I tend to actually use Nero on my 2.8 GHz Dell since it's got a larger HD than any of the Macs, set it for two pass and let it run overnight to chew on ~1 hour of video. Takes about half the night.

B
 
rjphoto said:
They said Handbrake was good, they didn't say it was fast.

I've been using a PowerBook 867Mhz. I set it up and go to bed and let it run over night.

I support that too. Whether it's 2 hours or 8, just set it up before bed time... 8 movies = 8 nights, you're done before the end of the fortnight ! Additionally, you can always store a couple of movies on a single DVD afterwards, so even this is off your HDD, although still available.
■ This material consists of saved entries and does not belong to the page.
/-- R66: a reserved code faults the step, the block showing `ill` = 1, `oor` = 0 and every data output free. -/
def Obligations.ReservedCodeFaults : Prop :=
  ∀ s : State, s.Idle → (s.inputs.op = 0b110 ∨ s.inputs.op = 0b111) →
    ∃ shown : Outputs, step s = .fault (.illegalOp s.inputs.op shown) ∧ shown.ill = true ∧ shown.oor = 0 ∧
      ∀ p : OutPort, p ≠ .oor → p ≠ .ill → shown.number p = (Outputs.draw s.draws).number p

/-- The written form, the ports and the decoder agree: every well-formed written operation is one operation, which is
written so, and which decodes to itself whatever the don't-care ports hold; and every operation is written well formed. -/
def Obligations.WrittenOperationsRoundTrip : Prop :=
  (∀ w : Written, w.wf = true →
    ∃ i, w.toInstr = some i ∧ i.written = w ∧ ∀ p : Inputs, decode (i.presentOn p) = .ok i) ∧
    ∀ i : Instr, i.written.wf = true ∧ i.written.toInstr = some i

/-- Decoding loses nothing an operation reads: presenting what was decoded changes no port (of a port the operation does not
read, this is how the model's host presents: log entry 6, DEDUCED); and the codes that decode to nothing are the two reserved
ones (R66, R67). -/
def Obligations.DecodedOperationPresentsItself : Prop :=
  ∀ p : Inputs,
    (∀ i, decode p = .ok i → i.presentOn p = p) ∧ ((∃ e, decode p = .error e) ↔ 6 ≤ p.op.toNat)

/-! ### The BCD family -/

/-- R73. -/
def Obligations.BcdDecResult : Prop :=
  ∀ (a : Byte) (s : State), ∃ t, exec (.bcdDec a) s = .next t ∧ t.inputs.op = 0b000 ∧ t.inputs.a = a ∧
    t.outputs.y.toNat = dec a.toNat ∧ dec a.toNat ≤ 165 ∧ t.outputs.oor = 0 ∧ t.outputs.ill = false

/-- R74: out of range the result is the free value, and bit 0 of `oor` is set. -/
def Obligations.BcdEncResult : Prop :=
  ∀ (a : Byte) (s : State), ∃ t, exec (.bcdEnc a) s = .next t ∧ t.inputs.op = 0b001 ∧ t.inputs.a = a ∧
    t.outputs.ill = false ∧
    (a.toNat ≤ 99 → (t.outputs.y.toNat : Int) = enc a.toNat ∧ ValidBcd t.outputs.y ∧ t.outputs.oor = 0) ∧
    (99 < a.toNat → t.outputs.y = Config.anyBits .y s.draws 8 ∧ t.outputs.oor = 0b0000001)

/-- R75. -/
def Obligations.BcdDecAfterEnc : Prop :=
  ∀ (v : Byte) (s s' : State), v.toNat ≤ 99 →
    ∃ t u, exec (.bcdEnc v) s = .next t ∧ exec (.bcdDec t.outputs.y) s' = .next u ∧ u.outputs.y = v

/-- R76; for a byte with a nibble above 9 no encode that is in range gives it back. -/
def Obligations.BcdEncAfterDec : Prop :=
  ∀ (b : Byte) (s s' : State),
    ∃ t u, exec (.bcdDec b) s = .next t ∧ exec (.bcdEnc t.outputs.y) s' = .next u ∧
      (b.toNat / 16 ≤ 9 → b.toNat % 16 ≤ 9 →
        t.outputs.y.toNat = 10 * (b.toNat / 16) + b.toNat % 16 ∧ t.outputs.y.toNat ≤ 99 ∧ u.outputs.y = b ∧
          u.outputs.oor = 0) ∧
      (9 < b.toNat / 16 ∨ 9 < b.toNat % 16 → u.outputs.oor = 0 → u.outputs.y ≠ b) ∧
      (b = 0x0A → t.outputs.y = 10 ∧ u.outputs.y = 0x10)

/-- R77. -/
def Obligations.BcdDecBounds : Prop :=
  ∀ (b : Byte) (m : Byte) (bound : Nat) (s : State),
    (m, bound) ∈ [((0xFF : Byte), 165), (0x7F, 85), (0x3F, 45), (0x1F, 25), (0x07, 7)] →
    ∃ t, exec (.bcdDec (b &&& m)) s = .next t ∧ t.outputs.y.toNat ≤ bound

/-! ### The time-block family -/

/-- R78, R81. -/
def Obligations.TbUnpackResult : Prop :=
  ∀ (img : Image) (s : State), ∃ t, exec (.tbUnpack img) s = .next t ∧ t.inputs.op = 0b010 ∧ t.inputs.imgI = img ∧
    t.outputs.secO.toNat = dec (byteAt img 0 &&& 0x7F) ∧ t.outputs.minO.toNat = dec (byteAt img 1 &&& 0x7F) ∧
    t.outputs.hourO.toNat = dec (byteAt img 2 &&& 0x3F) ∧ t.outputs.mdayO.toNat = dec (byteAt img 3 &&& 0x3F) ∧
    t.outputs.wdayO.toNat = dec (byteAt img 4 &&& 0x07) ∧ t.outputs.monO.toInt = dec (byteAt img 5 &&& 0x1F) - 1 ∧
    t.outputs.yearO.toNat = 2000 + dec (byteAt img 6) ∧ t.outputs.oor = 0 ∧ t.outputs.ill = false

/-- The bits above the decode masks, the VL bit and the century bit among them, never reach an output of TB_UNPACK
(R40, R78): two images that differ only there give the same outputs. -/
def Obligations.MaskedBitsNeverReachOutputs : Prop :=
  ∀ (img img' : Image) (s : State),
    img &&& 0xFF1F073F3F7F7F = img' &&& 0xFF1F073F3F7F7F →
    ∃ t t', exec (.tbUnpack img) s = .next t ∧ exec (.tbUnpack img') s = .next t' ∧ t.outputs = t'.outputs

/-- R82, R83: lane by lane, the BCD byte in range, and the free byte with its `oor` bit outside. -/
def Obligations.TbPackResult : Prop :=
  ∀ (sec mins hour mday wday mon : Byte) (year : Year) (s : State),
    ∃ t, exec (.tbPack sec mins hour mday wday mon year) s = .next t ∧ t.inputs.op = 0b011 ∧ t.outputs.ill = false ∧
      ∀ k v, (k, v) ∈ lanes sec mins hour mday wday mon year →
        (0 ≤ v ∧ v ≤ 99 → (byteAt t.outputs.imgO k : Int) = enc v ∧ t.outputs.oor.getLsbD k = false) ∧
        (v < 0 ∨ 99 < v →
          byteAt t.outputs.imgO k = byteAt (Config.anyBits .imgO s.draws 56) k ∧ t.outputs.oor.getLsbD k = true)

/-- R84: no mask on encode; the bits above the decode masks are 0 for nominal fields, and the VL and century positions for
the wider ranges the rule gives, but not for a second from 80 to 99. -/
def Obligations.TbPackAppliesNoMask : Prop :=
  ∀ (sec mins hour mday wday mon : Byte) (year : Year) (s : State),
    ∃ t, exec (.tbPack sec mins hour mday wday mon year) s = .next t ∧
      (∀ k v, (k, v) ∈ lanes sec mins hour mday wday mon year → 0 ≤ v → v ≤ 99 →
        (byteAt t.outputs.imgO k : Int) = enc v) ∧
      (sec.toNat ≤ 79 → byteAt t.outputs.imgO 0 < 0x80) ∧ (mins.toNat ≤ 59 → byteAt t.outputs.imgO 1 < 0x80) ∧
      (hour.toNat ≤ 23 → byteAt t.outputs.imgO 2 < 0x40) ∧ (mday.toNat ≤ 31 → byteAt t.outputs.imgO 3 < 0x40) ∧
      (wday.toNat ≤ 6 → byteAt t.outputs.imgO 4 < 0x08) ∧
      (-1 ≤ mon.toInt → mon.toInt ≤ 18 → byteAt t.outputs.imgO 5 < 0x20) ∧
      (80 ≤ sec.toNat → sec.toNat ≤ 99 → 0x80 ≤ byteAt t.outputs.imgO 0)

/-- R85. -/
def Obligations.TimeBlockRoundTrip : Prop :=
  ∀ (sec mins hour mday wday mon : Byte) (year : Year) (s s' : State),
    sec.toNat ≤ 59 → mins.toNat ≤ 59 → hour.toNat ≤ 23 → 1 ≤ mday.toNat → mday.toNat ≤ 31 → wday.toNat ≤ 6 →
    mon.toNat ≤ 11 → 2000 ≤ year.toNat → year.toNat ≤ 2099 →
    ∃ t u, exec (.tbPack sec mins hour mday wday mon year) s = .next t ∧ t.outputs.oor = 0 ∧
      exec (.tbUnpack t.outputs.imgO) s' = .next u ∧ u.outputs.secO = sec ∧ u.outputs.minO = mins ∧
      u.outputs.hourO = hour ∧ u.outputs.mdayO = mday ∧ u.outputs.wdayO = wday ∧ u.outputs.monO = mon ∧
      u.outputs.yearO = year

/-- R86: the round trip of R85 on the wider ranges, `oor` = 0 included, and where it fails just outside. -/
def Obligations.WiderRoundTripAndItsEdge : Prop :=
  ∀ (sec mins hour mday wday mon : Byte) (year : Year) (s s' : State),
    ∃ t u, exec (.tbPack sec mins hour mday wday mon year) s = .next t ∧
      exec (.tbUnpack t.outputs.imgO) s' = .next u ∧
      (sec.toNat ≤ 79 → mins.toNat ≤ 79 → hour.toNat ≤ 39 → mday.toNat ≤ 39 → wday.toNat ≤ 7 →
        -1 ≤ mon.toInt → mon.toInt ≤ 18 → 2000 ≤ year.toNat → year.toNat ≤ 2099 →
        t.outputs.oor = 0 ∧ u.outputs.secO = sec ∧ u.outputs.minO = mins ∧ u.outputs.hourO = hour ∧
          u.outputs.mdayO = mday ∧ u.outputs.wdayO = wday ∧ u.outputs.monO = mon ∧ u.outputs.yearO = year) ∧
      (sec.toNat = 80 → byteAt t.outputs.imgO 0 = 0x80 ∧ u.outputs.secO = 0) ∧
      (mon.toInt = 19 → byteAt t.outputs.imgO 5 = 0x20 ∧ u.outputs.monO.toInt = -1)

/-- R87. -/
def Obligations.UnpackedYearRange : Prop :=
  ∀ (img : Image) (s : State), ∃ t, exec (.tbUnpack img) s = .next t ∧ 2000 ≤ t.outputs.yearO.toNat ∧
    t.outputs.yearO.toNat ≤ 2165 ∧
    (byteAt img 6 / 16 ≤ 9 → byteAt img 6 % 16 ≤ 9 → t.outputs.yearO.toNat ≤ 2099)

/-! ### The countdown family -/

/-- R88 (with R91 and R92): every request, on the disable path, at second and at minute resolution. -/
def Obligations.CdSelectResult : Prop :=
  ∀ (secs : Delay) (a : Byte) (s : State),
    ∃ t, exec (.cdSelect secs a) s = .next t ∧ t.inputs.op = 0b100 ∧ t.inputs.secsI = secs ∧ t.inputs.a = a ∧
      t.outputs.oor = 0 ∧ t.outputs.ill = false ∧
      (secs.toInt < 0 →
        t.outputs.dis = true ∧ t.outputs.ctrl2O = a &&& 0xF2 ∧ t.outputs.tctlO = 0x03 ∧ t.outputs.weTcnt = false ∧
          t.outputs.appliedO.toInt = -1 ∧ t.outputs.tcntO = Config.anyBits .tcntO s.draws 8 ∧
          t.outputs.resMin = Config.anyBit .resMin s.draws) ∧
      (0 ≤ secs.toInt →
        t.outputs.dis = false ∧ t.outputs.ctrl2O = (a &&& 0x73) ||| 0x01 ∧ t.outputs.weTcnt = true ∧
          (t.outputs.tcntO.toNat : Int) = ticks secs.toInt ∧ t.outputs.appliedO.toInt = applied secs.toInt) ∧
      (0 ≤ secs.toInt → secs.toInt < 270 → t.outputs.resMin = false ∧ t.outputs.tctlO = 0x82) ∧
      (270 ≤ secs.toInt → t.outputs.resMin = true ∧ t.outputs.tctlO = 0x83)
Additional HDDs are a limited solution, you'd fill a 250 Gb with roughly 40 Dvd's, and then same problem again... :(
I've got a total 1.3Tb HDD storage capacity by now, but it's mostly because of video edition.
 
balamw said:
There ain't no decent quality, low-bandwidth video codec that is fast. This always seems to be the case. Video encoding is usually one of the most taxing jobs a computer can do. Decoding usually gets an assist from the GPU, but encoding just sucks.

Word.

Imagine that video is 29.97 frames per second.

Which translates basically to 30 pictures every second.

Imagine Photoshop looking at those 30 images, and having to look at every pixel in each and decide how best to compress them to save space, using complex algorithms and magic.

Now you understand that takes time to do, even with a fast computer, because work is work. While a computer can save a huge Digital Photo into a tiny JPG in under 10 seconds, doing that for an entire movie (30frames x seconds) can take a long time.

MPEG2 is a complex codec, hard to decode/encode efficiently without sufficient CPU power.
 
Sdashiki said:
MPEG2 is a complex codec, hard to decode/encode efficiently without sufficient CPU power.
Yup, codecs tend to really hit their stride when the CPU/GPU/DSP power becomes available to encode or decode them in real time, but the codecs you want to use are always just beyond that. I remember when I first encountered MPEG1 files (thing 4 MHz 286 days), they had to be decoded to uncompressed AVI before you could watch the movie. The same was true for MPEG2, for a long time the available computers didn't have enough oomph to keep up with simple DVD playing, and much less encode the stuff. Today it has become routine, even thoug hmuch of the work is handed off to the GPU.

This is why I was pleasantly surprised to find handbrake encoding to H.264 at slightly faster than real time (32 fps) for a trial encode run on my 17" iMac. :D

B
 
ffmpeg encoder. This is what I use to reduce .avi, mpep files down to a reasonable size for my smartphone.

It can read a video TS folder (and it's free!).